▸ Problem statement: Two lines below mark the span: the one containing "(List.range 16).foldl (fun m p =>" and the one containing "its state. -/". Set down both, plus every line between, exactly as they stand, and nothing else.

▸ Information shown:
-- ==== Sys2Proof/Machine/Alarms.lean ====
section
/-! DEFINITION. The alarm unit and Bandstand (R163–R185): alarm states and modifiers of the limit entries, groups,
call plans, the watch selector and the watch-keeper check. -/

namespace Sys2Proof.Machine

/-! ### Limit entries as the alarm unit sees them -/

/-- Entry `e` is enabled and valid (R121, R163). -/
def State.entryOk (s : State) (e : Nat) : Bool :=
  s.flag (R.LIM_ENT3 e) F.LIM_ENT3_EN && !(s.flag (R.LIM_STATE e) F.LIM_STATE_CFGERR)

/-- The group of entry `e`. -/
def State.entryGroup (s : State) (e : Nat) : Nat := s.fld (R.LIM_ENT2 e) F.LIM_ENT2_GROUP

/-- ACT of entry `e`. -/
def State.entryAct (s : State) (e : Nat) : Bool := s.flag (R.LIM_STATE e) F.LIM_STATE_ACT

/-- The alarm state of entry `e`: 0 NORMAL, 1 ACTIVE-UNACK, 2 ACTIVE-ACK, 3 RETURNED-UNACK (R163). -/
def State.alarmState (s : State) (e : Nat) : Nat := s.fld (R.ALM_EST e) F.ALM_EST_STATE

/-- Set the alarm state of entry `e`. -/
def State.setAlarmState (s : State) (e v : Nat) : State := s.setFld (R.ALM_EST e) F.ALM_EST_STATE v

/-- Entry `e` carries a modifier: SUPPRESSED, SHELVED or OUT-OF-SERVICE (R164). -/
def State.modified (s : State) (e : Nat) : Bool :=
  s.flag (R.ALM_EST e) F.ALM_EST_SUPP || s.flag (R.ALM_EST e) F.ALM_EST_SHLV || s.flag (R.ALM_EST e) F.ALM_EST_OOS

/-- Entry `e` takes a new stamp: the number of the first snapshot that shows the change (R167). -/
def State.stamp (s : State) (e : Nat) : State := s.wr (R.ALM_ESTMP e) (BitVec.ofNat 32 s.alm.stampTick)

/-- The enabled, valid entries of group `g`, ascending. -/
def State.groupEntries (s : State) (g : Nat) : List Nat :=
  ((listed s.regs (R.LIM_ENT3 0) 16 2048).map (fun e => e.1)).filter (fun e => s.entryOk e && s.entryGroup e == g)

/-! ### Groups (R168–R170) -/

/-- The state of a group from the states of its unmodified entries, in the precedence of R168. -/
def groupStateOf (l : List Nat) : Nat :=
  if l.contains 1 then 1 else if l.contains 3 then 3 else if l.contains 2 then 2 else 0

/-- Take the state and the counts of group `g` from its entries (R168); NORMAL clears the first-out (R169). -/
def State.recount (s : State) (g : Nat) : State :=
  let es := s.groupEntries g
  let un := es.filter (fun e => !(s.modified e))
  let st := groupStateOf (un.map s.alarmState)
  let unack := (un.filter (fun e => s.alarmState e == 1 || s.alarmState e == 3)).length
  let act := (un.filter s.entryAct).length
  let s := s.setFld (R.ALM_GST g) F.ALM_GST_STATE st
  let s := if st == 0 then (s.setFlag (R.ALM_GST g) F.ALM_GST_FOVALID false).setFld (R.ALM_GST g) F.ALM_GST_FIRST 0 else s
  let s := (s.setFld (R.ALM_GCNT g) F.ALM_GCNT_UNACK unack).setFld (R.ALM_GCNT g) F.ALM_GCNT_ACT act
  s.setFld (R.ALM_GMOD g) F.ALM_GMOD_MOD (es.length - un.length)

/-- UNACK of group `g`. -/
def State.unackOf (s : State) (g : Nat) : Nat := s.fld (R.ALM_GCNT g) F.ALM_GCNT_UNACK

/-! ### Call plans: what is driven (R176, R179) -/

/-- The plan record `p`. -/
def State.plan (s : State) (p : Nat) : PlanSt := tabGet (dflt planReset) s.alm.plans p

/-- Replace the plan record `p`. -/
def State.setPlan (s : State) (p : Nat) (x : PlanSt) : State :=
  s.setAlm { s.alm with plans := tabSet (dflt planReset) s.alm.plans p x }

/-- The state of plan `p`: 0 IDLE, 1 RUNNING, 2 ARMED, 3 PRE-WARNING. -/
def State.planState (s : State) (p : Nat) : Nat := s.fld (R.ALM_PST p) F.ALM_PST_STATE

/-- The level reached. -/
def State.planLevel (s : State) (p : Nat) : Nat := s.fld (R.ALM_PST p) F.ALM_PST_LEVEL

/-- Plan `p` is enabled and valid (R181). -/
def State.planOk (s : State) (p : Nat) : Bool :=
  s.flag (R.ALM_PCFG p) F.ALM_PCFG_EN && !((s.fld R.ALM_STAT F.ALM_STAT_CFGERR).testBit p)

/-- Plan `p` is a watch-keeper check (R180). -/
def State.planWk (s : State) (p : Nat) : Bool := s.flag (R.ALM_PCFG p) F.ALM_PCFG_WK

/-- Engineer `k` is enabled: EN, output and input in range, the output claimed by Bandstand (R179). -/
def State.engineerOk (s : State) (k : Nat) : Bool :=
  let do_ := s.fld (R.ALM_ENG k) F.ALM_ENG_CABDO
  s.flag (R.ALM_ENG k) F.ALM_ENG_EN && do_ ≤ 47 && s.fld (R.ALM_ENG k) F.ALM_ENG_CABDI ≤ 47 && s.owner do_ == 0x02

/-- The engineers that level `k` (1–4) of plan `p` addresses by WATCH and ALLCAB (R173, R179). -/
def State.levelEngineers (s : State) (p k : Nat) : List Nat :=
  let cfg := R.ALM_LCFG p (k - 1)
  let all := (List.range 8).filter s.engineerOk
  if s.flag cfg F.ALM_LCFG_ALLCAB then all
  else if s.flag cfg F.ALM_LCFG_WATCH then
    if s.flag R.ALM_WATCH F.ALM_WATCH_NOWATCH then all
    else [s.fld R.ALM_WATCH F.ALM_WATCH_SEL].filter s.engineerOk
  else []

/-- The outputs of level `k` of plan `p`, as a 48-bit mask. -/
def State.levelOutputs (s : State) (p k : Nat) : Nat :=
  let mask := (s.rd (R.ALM_LOUT0 p (k - 1))).toNat + 2 ^ 32 * ((s.rd (R.ALM_LOUT1 p (k - 1))).toNat % 2 ^ 16)
  (s.levelEngineers p k).foldl (fun m e => m ||| 2 ^ (s.fld (R.ALM_ENG e) F.ALM_ENG_CABDO)) mask

/-- The inputs of level `k` of plan `p`: its accept inputs and the cabin inputs of the engineers it addresses. -/
def State.levelInputs (s : State) (p k : Nat) : List Nat :=
  let w := s.rd (R.ALM_LACK p (k - 1))
  ((List.range 4).filter (fun j => w.getLsbD (8 * j + 7))).map (fun j => bitsOf w.toNat (8 * j) 6) ++
    (s.levelEngineers p k).map (fun e => s.fld (R.ALM_ENG e) F.ALM_ENG_CABDI)

/-- Level `k` is enabled. -/
def State.levelEn (s : State) (p k : Nat) : Bool := s.flag (R.ALM_LCFG p (k - 1)) F.ALM_LCFG_EN

/-- The accept bit of level `k`. -/
def State.accepted (s : State) (p k : Nat) : Bool := (s.fld (R.ALM_PST p) F.ALM_PST_ACC).testBit (k - 1)

/-- With SIL the level-1 outputs follow the cause group's AUD; a cause that is no group does not silence them
(DEDUCED, log 24). -/
def State.silenced (s : State) (p k : Nat) : Bool :=
  let cause := s.fld (R.ALM_PST p) F.ALM_PST_CAUSE
  k == 1 && s.flag (R.ALM_PCFG p) F.ALM_PCFG_SIL && cause ≤ 0xFF && !(s.flag (R.ALM_GST cause) F.ALM_GST_AUD)

/-- Level `k` of plan `p` drives its outputs at this moment (R176, R180). -/
def State.levelDriven (s : State) (p k : Nat) : Bool :=
  s.levelEn p k && tabGet (dflt true) (s.plan p).pat k &&
    (match s.planState p with
     | 1 => k ≤ s.planLevel p && !(s.accepted p k) && !(s.silenced p k)
     | 3 => k == 1
     | _ => false)

/-- The outputs Bandstand commands ON, as a 48-bit mask: any level of any plan drives them (R176). -/
def State.bandstandMask (s : State) : Nat :=
  (List.range 16).foldl (fun m p =>
    if s.planState p == 0 then m
    else [1, 2, 3, 4].foldl (fun m k => if s.levelDriven p k then m ||| s.levelOutputs p k else m) m) 0

/-- Drive Bandstand's outputs: ALM_DOUT, and the drivers of the outputs that change (R176). -/
def State.driveBandstand (s : State) : State :=
  let m := s.bandstandMask
  let old := (s.rd (R.ALM_DOUT 0)).toNat + 2 ^ 32 * (s.rd (R.ALM_DOUT 1)).toNat
  let s := (s.wr (R.ALM_DOUT 0) (BitVec.ofNat 32 m)).wr (R.ALM_DOUT 1) (BitVec.ofNat 32 (m / 2 ^ 32 % 2 ^ 16))
  foldS State.refreshDo s ((List.range 48).filter (fun n => m.testBit n != old.testBit n))

/-! ### Call plans: starting, escalating, ending (R173–R178) -/

/-- E2C for plan `p` (R183). -/
def State.notePlan (s : State) (p level cause reason : Nat) : State :=
  s.raise 0x2C p (level + 2 ^ 8 * cause + 2 ^ 24 * reason)

/-- ESC of level `k`, s. -/
def State.levelEsc (s : State) (p k : Nat) : Nat := s.fld (R.ALM_LCFG p (k - 1)) F.ALM_LCFG_ESC

/-- The timer of level `k` of plan `p` runs from now. -/
def State.runTimer (s : State) (p k : Nat) : State :=
  s.setPlan p { s.plan p with due := if s.levelEsc p k == 0 then none else some (s.now + s.levelEsc p k * sec) }

/-- The pattern of level `k` of plan `p` begins on (R176). -/
def State.beginPattern (s : State) (p k : Nat) : State :=
  s.setPlan p { s.plan p with pat := tabSet (dflt true) (s.plan p).pat k true,
                              patAt := tabSet (dflt 0) (s.plan p).patAt k s.now }

/-- Plan `p` reaches level `k`: its pattern begins on, its timer runs; a level with EN = 0 or, below 4, ESC = 0 is
passed at once (R173, R175). `fuel` levels can still be passed. -/
def State.reachLevel (s : State) (p : Nat) : Nat → Nat → State
  | 0, k => s.setFld (R.ALM_PST p) F.ALM_PST_LEVEL k
  | fuel + 1, k =>
    let s := s.setFld (R.ALM_PST p) F.ALM_PST_LEVEL k
    let s := s.beginPattern p k
    if k < 4 && (!(s.levelEn p k) || s.levelEsc p k == 0) then
      (s.notePlan p (k + 1) (s.fld (R.ALM_PST p) F.ALM_PST_CAUSE) 2).reachLevel p fuel (k + 1)
    else if s.levelEn p k then s.runTimer p k
    else s.setPlan p { s.plan p with due := none }

/-- Set RUN of plan `p` by its state. -/
def State.markRun (s : State) (p : Nat) : State :=
  s.setFld R.ALM_STAT F.ALM_STAT_RUN (setBitN (s.fld R.ALM_STAT F.ALM_STAT_RUN) p (s.planState p != 0))

/-- Plan `p` begins at level `k` with cause `cause` (R174, R180). -/
def State.beginPlan (s : State) (p k cause : Nat) : State :=
  let s := s.wr (R.ALM_PST p) (BitVec.ofNat 32 (2 ^ 30 + k * 2 ^ 27 + cause))
  let s := (s.setPlan p { s.plan p with pat := [], wkDue := none }).addFld (R.ALM_PCNT p) F.ALM_PCNT_STARTS 1
  ((((s.notePlan p k cause 0).reachLevel p 4 k).markRun p)).driveBandstand

/-- A start of plan `p`: an idle plan begins at level 1; of a running one the accept bits of the reached levels clear
(R174). A plan that is not enabled, or a watch-keeper plan, is not started. -/
def State.startPlan (s : State) (p cause : Nat) : State :=
  if !(s.planOk p) || s.planWk p then s
  else if s.planState p == 0 then s.beginPlan p 1 cause
  else
    let s := (s.setFld (R.ALM_PST p) F.ALM_PST_ACC 0).addFld (R.ALM_PCNT p) F.ALM_PCNT_STARTS 1
    (s.notePlan p (s.planLevel p) cause 1).driveBandstand

/-- The word of an idle plan: no cause (0x1FF). -/
def pstIdle : Word := 0x000001FF

/-- PERIOD and PREW of plan `p`, ns. -/
def State.wkPeriod (s : State) (p : Nat) : Nat := s.fld (R.ALM_WKCFG p) F.ALM_WKCFG_PERIOD * sec
def State.wkPrew (s : State) (p : Nat) : Nat := s.fld (R.ALM_WKCFG p) F.ALM_WKCFG_PREW * sec

/-- Plan `p` ends for `reason` (R178); a watch-keeper plan returns to the armed phase with PERIOD restarted (R180). -/
def State.endPlanOp (s : State) (p reason : Nat) : State :=
  if s.planState p != 1 then s
  else
    let s := s.notePlan p (s.planLevel p) (s.fld (R.ALM_PST p) F.ALM_PST_CAUSE) reason
    let s := s.wr (R.ALM_PST p) (if s.planWk p then pstIdle ||| 0x80000000 else pstIdle)
    let s := s.setPlan p { s.plan p with due := none, pat := [], wkDue := if s.planWk p then some (s.now + s.wkPeriod p) else none }
    (s.markRun p).driveBandstand

/-- Group `g` names plan `p` (R178); a group that names a disabled or watch-keeper plan behaves as PLANEN = 0 (R181). -/
def State.namesPlan (s : State) (g p : Nat) : Bool :=
  s.flag (R.ALM_GCFG g) F.ALM_GCFG_PLANEN && s.fld (R.ALM_GCFG g) F.ALM_GCFG_PLAN == p && s.planOk p && !(s.planWk p)

/-- The UNACK total of the groups that name plan `p`. -/
def State.planUnack (s : State) (p : Nat) : Nat :=
  ((((listed s.regs (R.ALM_GCFG 0) 16 256).map (fun e => e.1)).filter (fun g => s.namesPlan g p)).map s.unackOf).sum

/-- After a change of group `g`: with ENDACK a running plan it names ends when the total falls to 0 (R178). -/
def State.checkEndAck (s : State) (g : Nat) : State :=
  let p := s.fld (R.ALM_GCFG g) F.ALM_GCFG_PLAN
  if !(s.namesPlan g p) then s
  else
    let total := s.planUnack p
    let was := (s.plan p).unack
    let s := s.setPlan p { s.plan p with unack := total }
    if s.planState p == 1 && s.flag (R.ALM_PCFG p) F.ALM_PCFG_ENDACK && 0 < was && total == 0 then s.endPlanOp p 5 else s

/-- Group `g` changes: state, counts, ENDACK, and the outputs that follow its AUD. -/
def State.groupChanged (s : State) (g : Nat) : State := ((s.recount g).checkEndAck g).driveBandstand

/-- The groups `l` change at once: every count stands before a plan is looked at (R178). -/
def State.groupsChanged (s : State) (l : List Nat) : State :=
  (foldS State.checkEndAck (foldS State.recount s l) l).driveBandstand

/-! ### Alarm states (R163–R167) -/

/-- Unmodified entry `e` has gone to ACTIVE-UNACK: stamp, group, first-out, AUD, plan (R167–R170, R174). -/
def State.alarmRaised (s : State) (e : Nat) : State :=
  let g := s.entryGroup e
  let first := !(s.flag (R.ALM_GST g) F.ALM_GST_FOVALID)
  let s := ((s.stamp e).recount g).setFlag (R.ALM_GST g) F.ALM_GST_AUD true
  let s := if first then
      ((s.setFlag (R.ALM_GST g) F.ALM_GST_FOVALID true).setFld (R.ALM_GST g) F.ALM_GST_FIRST e).raise 0x2B g e
    else s
  let p := s.fld (R.ALM_GCFG g) F.ALM_GCFG_PLAN
  let s := s.checkEndAck g
  if s.namesPlan g p && s.fld (R.ALM_GCFG g) F.ALM_GCFG_MINSEV ≤ s.fld (R.LIM_ENT2 e) F.LIM_ENT2_SEV
  then s.startPlan p g else s.driveBandstand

▸ Worked solution:
  (List.range 16).foldl (fun m p =>
    if s.planState p == 0 then m
    else [1, 2, 3, 4].foldl (fun m k => if s.levelDriven p k then m ||| s.levelOutputs p k else m) m) 0

/-- Drive Bandstand's outputs: ALM_DOUT, and the drivers of the outputs that change (R176). -/
def State.driveBandstand (s : State) : State :=
  let m := s.bandstandMask
  let old := (s.rd (R.ALM_DOUT 0)).toNat + 2 ^ 32 * (s.rd (R.ALM_DOUT 1)).toNat
  let s := (s.wr (R.ALM_DOUT 0) (BitVec.ofNat 32 m)).wr (R.ALM_DOUT 1) (BitVec.ofNat 32 (m / 2 ^ 32 % 2 ^ 16))
  foldS State.refreshDo s ((List.range 48).filter (fun n => m.testBit n != old.testBit n))

/-! ### Call plans: starting, escalating, ending (R173–R178) -/

/-- E2C for plan `p` (R183). -/
def State.notePlan (s : State) (p level cause reason : Nat) : State :=
  s.raise 0x2C p (level + 2 ^ 8 * cause + 2 ^ 24 * reason)

/-- ESC of level `k`, s. -/
def State.levelEsc (s : State) (p k : Nat) : Nat := s.fld (R.ALM_LCFG p (k - 1)) F.ALM_LCFG_ESC

/-- The timer of level `k` of plan `p` runs from now. -/
def State.runTimer (s : State) (p k : Nat) : State :=
  s.setPlan p { s.plan p with due := if s.levelEsc p k == 0 then none else some (s.now + s.levelEsc p k * sec) }

/-- The pattern of level `k` of plan `p` begins on (R176). -/
def State.beginPattern (s : State) (p k : Nat) : State :=
  s.setPlan p { s.plan p with pat := tabSet (dflt true) (s.plan p).pat k true,
                              patAt := tabSet (dflt 0) (s.plan p).patAt k s.now }

/-- Plan `p` reaches level `k`: its pattern begins on, its timer runs; a level with EN = 0 or, below 4, ESC = 0 is
passed at once (R173, R175). `fuel` levels can still be passed. -/
def State.reachLevel (s : State) (p : Nat) : Nat → Nat → State
  | 0, k => s.setFld (R.ALM_PST p) F.ALM_PST_LEVEL k
  | fuel + 1, k =>
    let s := s.setFld (R.ALM_PST p) F.ALM_PST_LEVEL k
    let s := s.beginPattern p k
    if k < 4 && (!(s.levelEn p k) || s.levelEsc p k == 0) then
      (s.notePlan p (k + 1) (s.fld (R.ALM_PST p) F.ALM_PST_CAUSE) 2).reachLevel p fuel (k + 1)
    else if s.levelEn p k then s.runTimer p k
    else s.setPlan p { s.plan p with due := none }

/-- Set RUN of plan `p` by its state. -/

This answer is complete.